-- ==== Sys2Proof/Laws/Flags.lean ====
section
/-! SUPPORT. What the flag changes of an entry do to each bit. -/

namespace Sys2Proof.Machine

namespace Flags

/-- Clearing a bit writes 0 there and leaves every other bit. -/
theorem getLsbD_clear (f : DWord) (n i : Nat) :
    (clear f n).getLsbD i = (f.getLsbD i && !decide (i = n)) := by
  unfold clear
  rw [BitVec.getLsbD_and, BitVec.getLsbD_not, BitVec.getLsbD_shiftLeft]
  by_cases hi : i < 32
  · by_cases h : i = n
    · subst h; simp [hi]
    · by_cases hn : i < n
      · simp [hi, h, hn]
      · have : i - n ≠ 0 := by omega
        simp [hi, h, this]
  · rw [BitVec.getLsbD_of_ge f i (by omega)]; simp

/-- Clearing a bit outside a mask leaves what the mask shows. -/
theorem clear_and_mask (f : DWord) (n : Nat) (mask : DWord) (h : ~~~(1#32 <<< n) &&& mask = mask) :
    clear f n &&& mask = f &&& mask := by
  unfold clear
  rw [BitVec.and_assoc, h]

theorem fixedBits_clear {f : DWord} {n : Nat} (h : ~~~(1#32 <<< n) &&& fixedMask = fixedMask)
    (hf : FixedBits f) : FixedBits (clear f n) := by
  unfold FixedBits at *
  rw [clear_and_mask f n fixedMask h, hf]

theorem fixedBits_afterRealEntry {f : DWord} (h : FixedBits f) : FixedBits (afterRealEntry f) :=
  fixedBits_clear (by decide) (fixedBits_clear (by decide) h)

theorem fixedBits_afterGateEntry {f : DWord} (b : Bool) (h : FixedBits f) :
    FixedBits (afterGateEntry b f) := by
  unfold afterGateEntry
  refine fixedBits_clear (by decide) (fixedBits_clear (by decide) ?_)
  cases b
  · exact h
  · exact fixedBits_clear (by decide) h

theorem fixedBits_afterV86Entry {f : DWord} (b : Bool) (h : FixedBits f) :
    FixedBits (afterV86Entry b f) := by
  have h1 : FixedBits (clear (clear f vmBit) tfBit) :=
    fixedBits_clear (by decide) (fixedBits_clear (by decide) h)
  unfold afterV86Entry
  cases b
  · exact h1
  · exact fixedBits_clear (by decide) h1

/-- A bit after the entry in Real Address Mode: IF and TF are 0, every other bit is as before. -/
theorem getLsbD_afterRealEntry (f : DWord) (i : Nat) :
    (afterRealEntry f).getLsbD i = (f.getLsbD i && !decide (i = ifBit) && !decide (i = tfBit)) := by
  simp [afterRealEntry, getLsbD_clear]

/-- A bit after an entry through a gate: TF and NT are 0, IF for an interrupt gate, every other bit is as
before. -/
theorem getLsbD_afterGateEntry (b : Bool) (f : DWord) (i : Nat) :
    (afterGateEntry b f).getLsbD i
      = (f.getLsbD i && !(b && decide (i = ifBit)) && !decide (i = tfBit) && !decide (i = ntBit)) := by
  cases b <;> simp [afterGateEntry, getLsbD_clear]

/-- A bit after an entry from Virtual 8086 Mode: VM and TF are 0, IF for an interrupt gate, every other bit is
as before. -/
theorem getLsbD_afterV86Entry (b : Bool) (f : DWord) (i : Nat) :
    (afterV86Entry b f).getLsbD i
      = (f.getLsbD i && !decide (i = vmBit) && !decide (i = tfBit) && !(b && decide (i = ifBit))) := by
  cases b <;> simp [afterV86Entry, getLsbD_clear]

end Flags

end Sys2Proof.Machine
end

Exercise
In the listing above, find the line with "theorem getLsbD_clear (f" and the line with "(hf : FixedBits", then print exactly those two lines and every line between them, and nothing more.

Solution to this exercise
theorem getLsbD_clear (f : DWord) (n i : Nat) :
    (clear f n).getLsbD i = (f.getLsbD i && !decide (i = n)) := by
  unfold clear
  rw [BitVec.getLsbD_and, BitVec.getLsbD_not, BitVec.getLsbD_shiftLeft]
  by_cases hi : i < 32
  · by_cases h : i = n
    · subst h; simp [hi]
    · by_cases hn : i < n
      · simp [hi, h, hn]
      · have : i - n ≠ 0 := by omega
        simp [hi, h, this]
  · rw [BitVec.getLsbD_of_ge f i (by omega)]; simp

/-- Clearing a bit outside a mask leaves what the mask shows. -/
theorem clear_and_mask (f : DWord) (n : Nat) (mask : DWord) (h : ~~~(1#32 <<< n) &&& mask = mask) :
    clear f n &&& mask = f &&& mask := by
  unfold clear
  rw [BitVec.and_assoc, h]

theorem fixedBits_clear {f : DWord} {n : Nat} (h : ~~~(1#32 <<< n) &&& fixedMask = fixedMask)
    (hf : FixedBits f) : FixedBits (clear f n) := by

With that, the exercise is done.